DATA IN THIS EXERCISE:
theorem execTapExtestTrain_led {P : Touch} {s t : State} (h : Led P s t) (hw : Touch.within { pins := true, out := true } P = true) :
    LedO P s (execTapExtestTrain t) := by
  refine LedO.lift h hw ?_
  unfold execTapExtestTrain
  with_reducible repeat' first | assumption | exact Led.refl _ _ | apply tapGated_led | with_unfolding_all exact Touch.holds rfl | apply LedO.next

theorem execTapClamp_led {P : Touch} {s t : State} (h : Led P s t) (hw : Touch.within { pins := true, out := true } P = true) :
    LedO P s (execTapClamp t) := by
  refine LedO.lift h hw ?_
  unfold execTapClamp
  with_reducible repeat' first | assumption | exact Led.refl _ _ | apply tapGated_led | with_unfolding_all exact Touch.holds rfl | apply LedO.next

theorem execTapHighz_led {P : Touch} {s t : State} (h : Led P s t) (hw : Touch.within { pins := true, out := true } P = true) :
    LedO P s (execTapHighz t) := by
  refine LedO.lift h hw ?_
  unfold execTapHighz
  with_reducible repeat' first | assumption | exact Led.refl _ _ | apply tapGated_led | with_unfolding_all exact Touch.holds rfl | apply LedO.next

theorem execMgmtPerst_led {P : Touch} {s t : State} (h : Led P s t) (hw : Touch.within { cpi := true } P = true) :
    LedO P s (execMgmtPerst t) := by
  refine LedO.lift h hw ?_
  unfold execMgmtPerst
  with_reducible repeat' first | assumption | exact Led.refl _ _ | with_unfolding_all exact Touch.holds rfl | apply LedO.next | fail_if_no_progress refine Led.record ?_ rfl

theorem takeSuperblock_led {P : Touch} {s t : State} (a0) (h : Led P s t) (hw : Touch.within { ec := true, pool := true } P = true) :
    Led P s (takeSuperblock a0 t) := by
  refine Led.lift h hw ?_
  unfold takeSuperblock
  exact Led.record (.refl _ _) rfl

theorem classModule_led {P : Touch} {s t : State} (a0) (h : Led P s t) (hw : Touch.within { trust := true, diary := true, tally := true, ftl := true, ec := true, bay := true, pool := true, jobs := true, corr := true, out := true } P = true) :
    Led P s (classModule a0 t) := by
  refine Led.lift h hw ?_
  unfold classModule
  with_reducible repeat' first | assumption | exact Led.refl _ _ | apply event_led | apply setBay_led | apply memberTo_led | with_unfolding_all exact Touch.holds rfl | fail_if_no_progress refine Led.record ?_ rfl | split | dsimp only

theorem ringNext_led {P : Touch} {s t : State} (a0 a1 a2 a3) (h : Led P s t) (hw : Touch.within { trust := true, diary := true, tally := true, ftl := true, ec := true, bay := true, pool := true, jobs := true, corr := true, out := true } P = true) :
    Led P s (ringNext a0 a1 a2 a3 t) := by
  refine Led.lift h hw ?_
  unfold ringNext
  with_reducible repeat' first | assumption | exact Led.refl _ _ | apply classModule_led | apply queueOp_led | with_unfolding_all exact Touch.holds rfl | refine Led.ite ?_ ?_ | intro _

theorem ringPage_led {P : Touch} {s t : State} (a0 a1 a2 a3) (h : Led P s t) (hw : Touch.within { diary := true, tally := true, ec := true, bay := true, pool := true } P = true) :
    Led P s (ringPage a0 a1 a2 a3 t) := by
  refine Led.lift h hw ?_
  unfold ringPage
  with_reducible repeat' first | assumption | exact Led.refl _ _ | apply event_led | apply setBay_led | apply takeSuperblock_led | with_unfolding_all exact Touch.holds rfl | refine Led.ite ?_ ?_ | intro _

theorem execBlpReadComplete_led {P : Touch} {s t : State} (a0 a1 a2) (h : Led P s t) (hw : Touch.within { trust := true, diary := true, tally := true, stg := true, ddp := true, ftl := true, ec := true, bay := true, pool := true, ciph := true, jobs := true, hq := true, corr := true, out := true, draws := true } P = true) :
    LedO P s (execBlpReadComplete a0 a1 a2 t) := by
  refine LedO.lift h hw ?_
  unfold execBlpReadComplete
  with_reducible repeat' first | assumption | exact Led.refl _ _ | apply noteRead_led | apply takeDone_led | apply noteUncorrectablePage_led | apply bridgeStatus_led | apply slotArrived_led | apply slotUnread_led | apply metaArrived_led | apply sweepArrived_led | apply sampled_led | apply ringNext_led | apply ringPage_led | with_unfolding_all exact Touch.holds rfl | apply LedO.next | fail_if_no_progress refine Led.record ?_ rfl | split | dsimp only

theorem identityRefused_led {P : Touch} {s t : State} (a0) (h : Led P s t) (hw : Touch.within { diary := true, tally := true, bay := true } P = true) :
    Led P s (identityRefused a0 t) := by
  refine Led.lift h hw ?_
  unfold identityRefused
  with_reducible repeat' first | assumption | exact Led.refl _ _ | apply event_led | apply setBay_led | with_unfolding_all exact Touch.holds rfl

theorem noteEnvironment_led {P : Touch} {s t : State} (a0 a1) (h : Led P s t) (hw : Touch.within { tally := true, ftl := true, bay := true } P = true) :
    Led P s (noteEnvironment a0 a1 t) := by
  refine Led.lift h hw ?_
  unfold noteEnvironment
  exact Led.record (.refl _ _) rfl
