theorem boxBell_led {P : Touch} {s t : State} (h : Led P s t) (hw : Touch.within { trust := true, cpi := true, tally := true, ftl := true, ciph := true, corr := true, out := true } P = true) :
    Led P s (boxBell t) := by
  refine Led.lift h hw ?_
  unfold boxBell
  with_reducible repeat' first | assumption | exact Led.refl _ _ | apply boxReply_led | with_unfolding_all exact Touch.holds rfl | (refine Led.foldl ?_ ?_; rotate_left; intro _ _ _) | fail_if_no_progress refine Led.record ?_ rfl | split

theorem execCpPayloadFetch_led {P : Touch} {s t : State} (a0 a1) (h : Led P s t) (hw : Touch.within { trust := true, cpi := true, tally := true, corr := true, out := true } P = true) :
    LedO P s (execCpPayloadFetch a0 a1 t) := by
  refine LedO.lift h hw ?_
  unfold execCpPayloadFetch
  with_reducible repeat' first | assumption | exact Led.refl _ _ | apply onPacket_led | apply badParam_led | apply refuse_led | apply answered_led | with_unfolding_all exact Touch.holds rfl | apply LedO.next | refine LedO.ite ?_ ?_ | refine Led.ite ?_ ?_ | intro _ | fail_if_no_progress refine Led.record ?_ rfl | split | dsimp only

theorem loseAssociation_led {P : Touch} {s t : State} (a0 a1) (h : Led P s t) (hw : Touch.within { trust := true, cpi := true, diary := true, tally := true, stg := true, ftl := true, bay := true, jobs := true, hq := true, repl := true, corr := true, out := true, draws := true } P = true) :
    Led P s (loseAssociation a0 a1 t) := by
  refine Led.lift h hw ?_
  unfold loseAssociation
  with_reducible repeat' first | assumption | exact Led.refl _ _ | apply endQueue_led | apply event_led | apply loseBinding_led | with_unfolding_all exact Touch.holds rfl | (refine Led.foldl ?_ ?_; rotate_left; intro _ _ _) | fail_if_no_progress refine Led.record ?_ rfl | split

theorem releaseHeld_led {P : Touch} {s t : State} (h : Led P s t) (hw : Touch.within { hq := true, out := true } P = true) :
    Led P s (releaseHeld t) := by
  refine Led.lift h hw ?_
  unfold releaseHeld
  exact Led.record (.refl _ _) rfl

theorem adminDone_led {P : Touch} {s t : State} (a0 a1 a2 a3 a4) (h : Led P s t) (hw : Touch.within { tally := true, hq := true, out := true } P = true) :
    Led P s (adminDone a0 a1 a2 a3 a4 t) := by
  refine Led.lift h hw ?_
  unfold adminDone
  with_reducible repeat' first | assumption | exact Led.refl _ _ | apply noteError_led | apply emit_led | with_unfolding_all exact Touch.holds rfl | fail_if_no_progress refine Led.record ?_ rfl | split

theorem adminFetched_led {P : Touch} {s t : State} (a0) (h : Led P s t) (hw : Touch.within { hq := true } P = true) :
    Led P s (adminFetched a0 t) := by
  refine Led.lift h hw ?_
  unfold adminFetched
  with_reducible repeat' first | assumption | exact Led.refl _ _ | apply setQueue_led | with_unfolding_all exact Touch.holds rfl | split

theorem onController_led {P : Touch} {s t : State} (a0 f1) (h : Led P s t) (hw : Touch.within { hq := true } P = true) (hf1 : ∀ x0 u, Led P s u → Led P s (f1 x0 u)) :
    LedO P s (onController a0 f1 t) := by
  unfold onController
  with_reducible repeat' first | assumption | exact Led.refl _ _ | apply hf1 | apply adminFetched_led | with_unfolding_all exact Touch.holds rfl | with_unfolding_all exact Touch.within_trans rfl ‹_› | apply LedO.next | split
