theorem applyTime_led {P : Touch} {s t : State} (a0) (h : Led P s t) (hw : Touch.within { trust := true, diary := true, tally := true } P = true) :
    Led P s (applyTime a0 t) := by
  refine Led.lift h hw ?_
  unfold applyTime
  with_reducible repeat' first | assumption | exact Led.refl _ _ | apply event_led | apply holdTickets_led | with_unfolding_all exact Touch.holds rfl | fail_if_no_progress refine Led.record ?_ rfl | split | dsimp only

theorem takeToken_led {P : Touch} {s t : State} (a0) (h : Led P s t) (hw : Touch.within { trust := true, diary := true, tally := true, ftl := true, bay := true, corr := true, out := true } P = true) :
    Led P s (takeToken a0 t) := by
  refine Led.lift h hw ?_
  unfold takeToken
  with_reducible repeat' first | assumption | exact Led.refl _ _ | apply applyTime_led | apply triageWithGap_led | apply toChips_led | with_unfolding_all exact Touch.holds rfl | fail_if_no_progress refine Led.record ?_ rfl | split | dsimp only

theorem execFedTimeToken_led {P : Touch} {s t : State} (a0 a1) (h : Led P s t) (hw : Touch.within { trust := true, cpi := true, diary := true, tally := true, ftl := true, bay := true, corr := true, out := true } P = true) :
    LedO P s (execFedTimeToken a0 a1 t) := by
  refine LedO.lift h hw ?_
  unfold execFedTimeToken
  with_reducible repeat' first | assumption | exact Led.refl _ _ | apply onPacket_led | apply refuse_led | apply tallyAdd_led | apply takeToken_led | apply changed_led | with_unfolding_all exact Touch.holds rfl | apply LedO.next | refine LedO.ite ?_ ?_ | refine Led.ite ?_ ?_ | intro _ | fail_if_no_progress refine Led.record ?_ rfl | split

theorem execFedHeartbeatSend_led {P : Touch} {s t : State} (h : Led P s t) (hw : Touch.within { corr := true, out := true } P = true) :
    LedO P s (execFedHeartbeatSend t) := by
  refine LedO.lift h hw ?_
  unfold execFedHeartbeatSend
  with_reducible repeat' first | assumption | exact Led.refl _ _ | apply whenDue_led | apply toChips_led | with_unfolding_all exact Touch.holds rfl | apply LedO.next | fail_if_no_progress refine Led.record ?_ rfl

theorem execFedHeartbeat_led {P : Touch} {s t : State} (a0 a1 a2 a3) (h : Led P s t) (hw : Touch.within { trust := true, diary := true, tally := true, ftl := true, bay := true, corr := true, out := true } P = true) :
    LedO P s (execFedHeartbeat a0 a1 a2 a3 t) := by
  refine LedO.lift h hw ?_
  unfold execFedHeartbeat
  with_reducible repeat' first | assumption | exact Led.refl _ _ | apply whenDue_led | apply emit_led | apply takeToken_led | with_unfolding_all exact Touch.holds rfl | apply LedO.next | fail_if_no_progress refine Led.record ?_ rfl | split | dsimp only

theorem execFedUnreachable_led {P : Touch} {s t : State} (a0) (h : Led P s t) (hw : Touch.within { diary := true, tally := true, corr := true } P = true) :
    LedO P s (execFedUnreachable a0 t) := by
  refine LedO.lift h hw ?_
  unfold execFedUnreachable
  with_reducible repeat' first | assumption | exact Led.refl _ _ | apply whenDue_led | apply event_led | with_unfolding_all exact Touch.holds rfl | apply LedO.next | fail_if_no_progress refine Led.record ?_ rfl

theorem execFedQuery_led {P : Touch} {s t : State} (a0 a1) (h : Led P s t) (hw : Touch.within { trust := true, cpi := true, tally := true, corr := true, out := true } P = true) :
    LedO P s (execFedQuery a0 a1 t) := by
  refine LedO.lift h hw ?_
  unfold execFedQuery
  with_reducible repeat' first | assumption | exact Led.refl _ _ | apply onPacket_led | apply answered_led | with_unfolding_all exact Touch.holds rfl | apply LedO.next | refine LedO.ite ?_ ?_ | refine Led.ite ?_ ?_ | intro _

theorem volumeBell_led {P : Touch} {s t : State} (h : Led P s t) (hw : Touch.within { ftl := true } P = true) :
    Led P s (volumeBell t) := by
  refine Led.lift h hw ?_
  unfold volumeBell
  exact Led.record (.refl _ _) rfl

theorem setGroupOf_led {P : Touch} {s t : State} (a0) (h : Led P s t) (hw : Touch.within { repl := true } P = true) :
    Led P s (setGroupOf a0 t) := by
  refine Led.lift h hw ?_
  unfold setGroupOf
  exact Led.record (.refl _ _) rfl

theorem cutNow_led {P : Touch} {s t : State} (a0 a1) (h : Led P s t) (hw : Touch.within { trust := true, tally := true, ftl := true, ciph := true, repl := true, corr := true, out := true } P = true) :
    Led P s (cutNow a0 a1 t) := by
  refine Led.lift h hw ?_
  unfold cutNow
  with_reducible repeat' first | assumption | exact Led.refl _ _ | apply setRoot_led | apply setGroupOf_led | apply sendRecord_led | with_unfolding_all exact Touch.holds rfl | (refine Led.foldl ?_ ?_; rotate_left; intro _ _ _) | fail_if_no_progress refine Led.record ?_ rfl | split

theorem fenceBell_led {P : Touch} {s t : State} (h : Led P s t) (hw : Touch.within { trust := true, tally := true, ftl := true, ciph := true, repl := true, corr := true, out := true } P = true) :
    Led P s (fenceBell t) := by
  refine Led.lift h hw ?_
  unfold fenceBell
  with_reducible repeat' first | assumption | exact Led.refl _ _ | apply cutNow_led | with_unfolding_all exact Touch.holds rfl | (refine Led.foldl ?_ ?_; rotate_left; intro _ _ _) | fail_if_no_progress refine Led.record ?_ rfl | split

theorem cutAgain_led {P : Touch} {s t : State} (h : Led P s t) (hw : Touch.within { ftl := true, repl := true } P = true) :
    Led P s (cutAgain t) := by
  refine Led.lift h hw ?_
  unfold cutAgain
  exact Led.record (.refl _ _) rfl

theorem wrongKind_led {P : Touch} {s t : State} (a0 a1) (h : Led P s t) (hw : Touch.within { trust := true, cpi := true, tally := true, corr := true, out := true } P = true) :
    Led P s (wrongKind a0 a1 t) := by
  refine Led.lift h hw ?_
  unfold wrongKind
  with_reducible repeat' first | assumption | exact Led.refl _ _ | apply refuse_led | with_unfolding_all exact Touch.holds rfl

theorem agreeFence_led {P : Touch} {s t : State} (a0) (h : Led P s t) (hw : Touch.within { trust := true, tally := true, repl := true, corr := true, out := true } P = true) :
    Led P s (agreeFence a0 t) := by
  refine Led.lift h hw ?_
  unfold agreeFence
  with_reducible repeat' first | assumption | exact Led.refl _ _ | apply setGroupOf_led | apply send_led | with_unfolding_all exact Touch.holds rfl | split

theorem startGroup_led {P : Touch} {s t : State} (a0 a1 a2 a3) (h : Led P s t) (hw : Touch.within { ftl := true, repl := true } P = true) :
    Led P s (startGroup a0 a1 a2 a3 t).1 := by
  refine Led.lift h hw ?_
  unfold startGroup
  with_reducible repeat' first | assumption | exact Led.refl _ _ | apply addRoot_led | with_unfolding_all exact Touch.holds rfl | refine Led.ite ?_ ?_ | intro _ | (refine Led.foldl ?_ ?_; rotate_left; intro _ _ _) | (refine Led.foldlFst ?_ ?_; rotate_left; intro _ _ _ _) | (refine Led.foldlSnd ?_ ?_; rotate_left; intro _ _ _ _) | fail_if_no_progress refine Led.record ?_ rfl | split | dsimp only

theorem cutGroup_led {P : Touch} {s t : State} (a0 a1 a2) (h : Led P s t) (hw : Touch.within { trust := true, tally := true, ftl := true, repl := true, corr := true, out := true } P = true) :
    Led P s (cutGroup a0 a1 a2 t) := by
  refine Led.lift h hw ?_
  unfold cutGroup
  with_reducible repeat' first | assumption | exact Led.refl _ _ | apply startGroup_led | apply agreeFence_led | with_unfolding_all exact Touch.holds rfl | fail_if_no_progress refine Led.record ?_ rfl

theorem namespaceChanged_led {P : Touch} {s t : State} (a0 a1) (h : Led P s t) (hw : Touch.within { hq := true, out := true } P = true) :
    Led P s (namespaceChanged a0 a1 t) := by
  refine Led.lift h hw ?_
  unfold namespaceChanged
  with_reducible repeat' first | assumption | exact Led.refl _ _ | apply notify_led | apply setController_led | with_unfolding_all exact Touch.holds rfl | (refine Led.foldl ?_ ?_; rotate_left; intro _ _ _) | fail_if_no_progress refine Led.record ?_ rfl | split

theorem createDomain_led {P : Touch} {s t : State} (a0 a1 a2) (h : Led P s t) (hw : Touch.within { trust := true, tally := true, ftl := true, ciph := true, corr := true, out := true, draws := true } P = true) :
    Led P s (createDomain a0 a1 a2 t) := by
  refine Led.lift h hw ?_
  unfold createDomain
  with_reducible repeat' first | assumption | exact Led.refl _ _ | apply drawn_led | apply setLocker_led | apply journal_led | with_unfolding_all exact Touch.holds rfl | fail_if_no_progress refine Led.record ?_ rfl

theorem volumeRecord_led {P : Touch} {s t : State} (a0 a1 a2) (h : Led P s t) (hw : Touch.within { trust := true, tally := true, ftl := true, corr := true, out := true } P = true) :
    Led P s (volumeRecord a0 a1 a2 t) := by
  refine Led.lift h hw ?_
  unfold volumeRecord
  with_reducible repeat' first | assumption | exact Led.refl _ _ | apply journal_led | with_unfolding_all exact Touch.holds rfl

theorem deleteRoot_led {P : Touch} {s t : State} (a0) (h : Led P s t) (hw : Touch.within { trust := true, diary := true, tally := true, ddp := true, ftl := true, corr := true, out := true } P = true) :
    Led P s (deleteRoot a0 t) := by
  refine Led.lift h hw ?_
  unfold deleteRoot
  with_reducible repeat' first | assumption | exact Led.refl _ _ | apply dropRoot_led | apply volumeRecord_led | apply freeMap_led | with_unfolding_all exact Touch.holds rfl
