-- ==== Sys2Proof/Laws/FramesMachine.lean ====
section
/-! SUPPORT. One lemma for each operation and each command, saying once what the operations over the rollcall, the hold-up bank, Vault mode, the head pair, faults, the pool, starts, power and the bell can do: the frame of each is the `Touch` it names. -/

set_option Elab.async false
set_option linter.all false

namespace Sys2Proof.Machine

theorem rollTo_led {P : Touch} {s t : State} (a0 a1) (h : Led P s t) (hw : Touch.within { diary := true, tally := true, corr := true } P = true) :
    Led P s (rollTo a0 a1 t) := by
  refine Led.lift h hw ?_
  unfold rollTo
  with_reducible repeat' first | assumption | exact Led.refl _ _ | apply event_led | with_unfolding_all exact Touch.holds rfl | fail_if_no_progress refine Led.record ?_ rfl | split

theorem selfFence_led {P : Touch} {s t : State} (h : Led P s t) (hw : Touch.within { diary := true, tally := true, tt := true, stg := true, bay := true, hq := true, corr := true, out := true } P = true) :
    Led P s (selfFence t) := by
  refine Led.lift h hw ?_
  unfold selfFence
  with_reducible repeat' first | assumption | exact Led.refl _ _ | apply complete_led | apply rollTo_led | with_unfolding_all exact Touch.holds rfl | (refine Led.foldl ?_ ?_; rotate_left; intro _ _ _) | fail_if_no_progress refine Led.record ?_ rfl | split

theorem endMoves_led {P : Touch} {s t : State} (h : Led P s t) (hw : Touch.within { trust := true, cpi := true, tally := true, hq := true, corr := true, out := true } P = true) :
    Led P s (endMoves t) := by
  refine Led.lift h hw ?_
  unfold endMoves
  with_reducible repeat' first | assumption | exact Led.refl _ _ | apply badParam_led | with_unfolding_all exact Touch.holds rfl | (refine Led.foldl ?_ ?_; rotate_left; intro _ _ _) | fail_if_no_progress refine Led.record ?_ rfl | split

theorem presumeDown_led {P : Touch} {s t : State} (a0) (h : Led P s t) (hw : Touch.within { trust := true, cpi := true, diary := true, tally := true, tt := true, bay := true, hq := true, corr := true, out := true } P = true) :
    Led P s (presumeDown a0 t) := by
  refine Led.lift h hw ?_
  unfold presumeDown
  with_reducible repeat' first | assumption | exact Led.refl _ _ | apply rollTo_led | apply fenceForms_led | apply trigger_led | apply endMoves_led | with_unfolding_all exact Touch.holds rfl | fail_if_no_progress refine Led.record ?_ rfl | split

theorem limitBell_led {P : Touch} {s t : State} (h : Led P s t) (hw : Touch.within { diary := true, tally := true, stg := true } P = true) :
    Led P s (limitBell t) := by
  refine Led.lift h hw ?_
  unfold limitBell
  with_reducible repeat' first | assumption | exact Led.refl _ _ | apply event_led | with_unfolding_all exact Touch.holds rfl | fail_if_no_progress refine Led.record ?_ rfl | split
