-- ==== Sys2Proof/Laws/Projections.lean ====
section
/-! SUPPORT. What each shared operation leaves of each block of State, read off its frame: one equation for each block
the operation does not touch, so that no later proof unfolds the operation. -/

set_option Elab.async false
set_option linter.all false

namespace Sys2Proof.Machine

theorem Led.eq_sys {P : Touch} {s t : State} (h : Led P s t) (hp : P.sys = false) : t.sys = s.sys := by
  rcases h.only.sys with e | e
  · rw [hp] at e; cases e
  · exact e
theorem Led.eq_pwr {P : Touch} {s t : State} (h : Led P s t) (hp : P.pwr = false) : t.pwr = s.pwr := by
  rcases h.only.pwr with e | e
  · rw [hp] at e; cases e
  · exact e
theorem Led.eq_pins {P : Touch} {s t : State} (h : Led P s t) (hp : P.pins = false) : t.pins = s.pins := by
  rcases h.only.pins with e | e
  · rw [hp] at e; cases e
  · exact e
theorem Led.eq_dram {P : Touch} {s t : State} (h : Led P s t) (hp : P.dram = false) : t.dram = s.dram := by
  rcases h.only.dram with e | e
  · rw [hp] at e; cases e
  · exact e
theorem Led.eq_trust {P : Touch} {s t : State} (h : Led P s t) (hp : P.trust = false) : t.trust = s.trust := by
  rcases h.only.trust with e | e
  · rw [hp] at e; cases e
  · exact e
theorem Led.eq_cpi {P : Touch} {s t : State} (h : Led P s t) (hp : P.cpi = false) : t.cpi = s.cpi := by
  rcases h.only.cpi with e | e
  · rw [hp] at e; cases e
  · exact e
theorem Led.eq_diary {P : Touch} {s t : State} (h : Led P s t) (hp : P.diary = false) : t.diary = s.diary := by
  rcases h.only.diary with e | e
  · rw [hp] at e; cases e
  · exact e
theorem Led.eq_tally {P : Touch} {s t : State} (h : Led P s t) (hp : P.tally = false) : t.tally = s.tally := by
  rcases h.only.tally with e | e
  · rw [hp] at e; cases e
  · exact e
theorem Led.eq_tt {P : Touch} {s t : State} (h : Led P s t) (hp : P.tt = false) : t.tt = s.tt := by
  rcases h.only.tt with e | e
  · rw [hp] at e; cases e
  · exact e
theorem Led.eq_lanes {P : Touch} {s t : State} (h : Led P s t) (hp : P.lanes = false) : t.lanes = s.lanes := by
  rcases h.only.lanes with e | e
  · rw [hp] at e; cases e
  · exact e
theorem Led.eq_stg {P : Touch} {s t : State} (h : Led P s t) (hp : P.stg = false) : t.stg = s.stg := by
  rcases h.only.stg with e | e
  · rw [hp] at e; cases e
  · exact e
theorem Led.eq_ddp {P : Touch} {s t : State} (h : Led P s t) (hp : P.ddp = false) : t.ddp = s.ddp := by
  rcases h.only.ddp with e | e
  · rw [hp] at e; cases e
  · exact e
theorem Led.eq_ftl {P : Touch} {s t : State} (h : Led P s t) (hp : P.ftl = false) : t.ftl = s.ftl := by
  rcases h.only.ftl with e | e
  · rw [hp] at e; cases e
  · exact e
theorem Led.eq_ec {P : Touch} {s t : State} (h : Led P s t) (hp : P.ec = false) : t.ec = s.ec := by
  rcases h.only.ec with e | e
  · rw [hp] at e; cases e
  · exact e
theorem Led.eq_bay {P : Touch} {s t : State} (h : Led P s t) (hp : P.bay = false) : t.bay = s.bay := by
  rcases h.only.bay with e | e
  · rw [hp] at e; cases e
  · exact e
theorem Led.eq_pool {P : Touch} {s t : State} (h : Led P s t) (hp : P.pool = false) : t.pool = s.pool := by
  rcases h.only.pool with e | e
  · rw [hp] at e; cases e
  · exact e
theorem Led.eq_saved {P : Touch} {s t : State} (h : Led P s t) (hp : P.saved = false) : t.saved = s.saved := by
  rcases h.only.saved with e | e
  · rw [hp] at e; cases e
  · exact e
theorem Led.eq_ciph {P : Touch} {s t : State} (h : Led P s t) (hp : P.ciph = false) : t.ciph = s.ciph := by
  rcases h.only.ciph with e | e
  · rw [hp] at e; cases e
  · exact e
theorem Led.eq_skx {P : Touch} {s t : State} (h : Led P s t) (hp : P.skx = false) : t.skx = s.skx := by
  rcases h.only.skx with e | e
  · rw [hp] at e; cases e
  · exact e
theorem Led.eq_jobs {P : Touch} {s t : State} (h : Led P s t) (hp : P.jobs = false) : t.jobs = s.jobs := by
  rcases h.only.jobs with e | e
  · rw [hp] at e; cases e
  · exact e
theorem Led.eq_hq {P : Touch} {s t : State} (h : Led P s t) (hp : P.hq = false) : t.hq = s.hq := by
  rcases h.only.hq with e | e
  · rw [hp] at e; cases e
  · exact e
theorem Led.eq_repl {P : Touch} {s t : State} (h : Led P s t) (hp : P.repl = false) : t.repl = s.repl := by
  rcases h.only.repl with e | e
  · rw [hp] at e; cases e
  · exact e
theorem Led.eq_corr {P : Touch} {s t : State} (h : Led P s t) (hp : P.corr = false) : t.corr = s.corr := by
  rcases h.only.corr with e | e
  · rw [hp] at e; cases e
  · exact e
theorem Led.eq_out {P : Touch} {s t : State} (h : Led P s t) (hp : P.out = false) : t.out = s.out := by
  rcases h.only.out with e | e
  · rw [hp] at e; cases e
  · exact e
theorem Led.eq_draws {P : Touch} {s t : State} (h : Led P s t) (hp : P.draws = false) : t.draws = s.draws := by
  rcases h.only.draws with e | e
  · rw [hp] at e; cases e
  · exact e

ASSIGNED TASK:
Above are the records. Print exactly, and only, the lines from the line with "unfold adminFetched" to the line with "unfold onController", both inclusive.

RESPONSE:
  unfold adminFetched
  with_reducible repeat' first | assumption | exact Led.refl _ _ | apply setQueue_led | with_unfolding_all exact Touch.holds rfl | split

theorem onController_led {P : Touch} {s t : State} (a0 f1) (h : Led P s t) (hw : Touch.within { hq := true } P = true) (hf1 : ∀ x0 u, Led P s u → Led P s (f1 x0 u)) :
    LedO P s (onController a0 f1 t) := by
  unfold onController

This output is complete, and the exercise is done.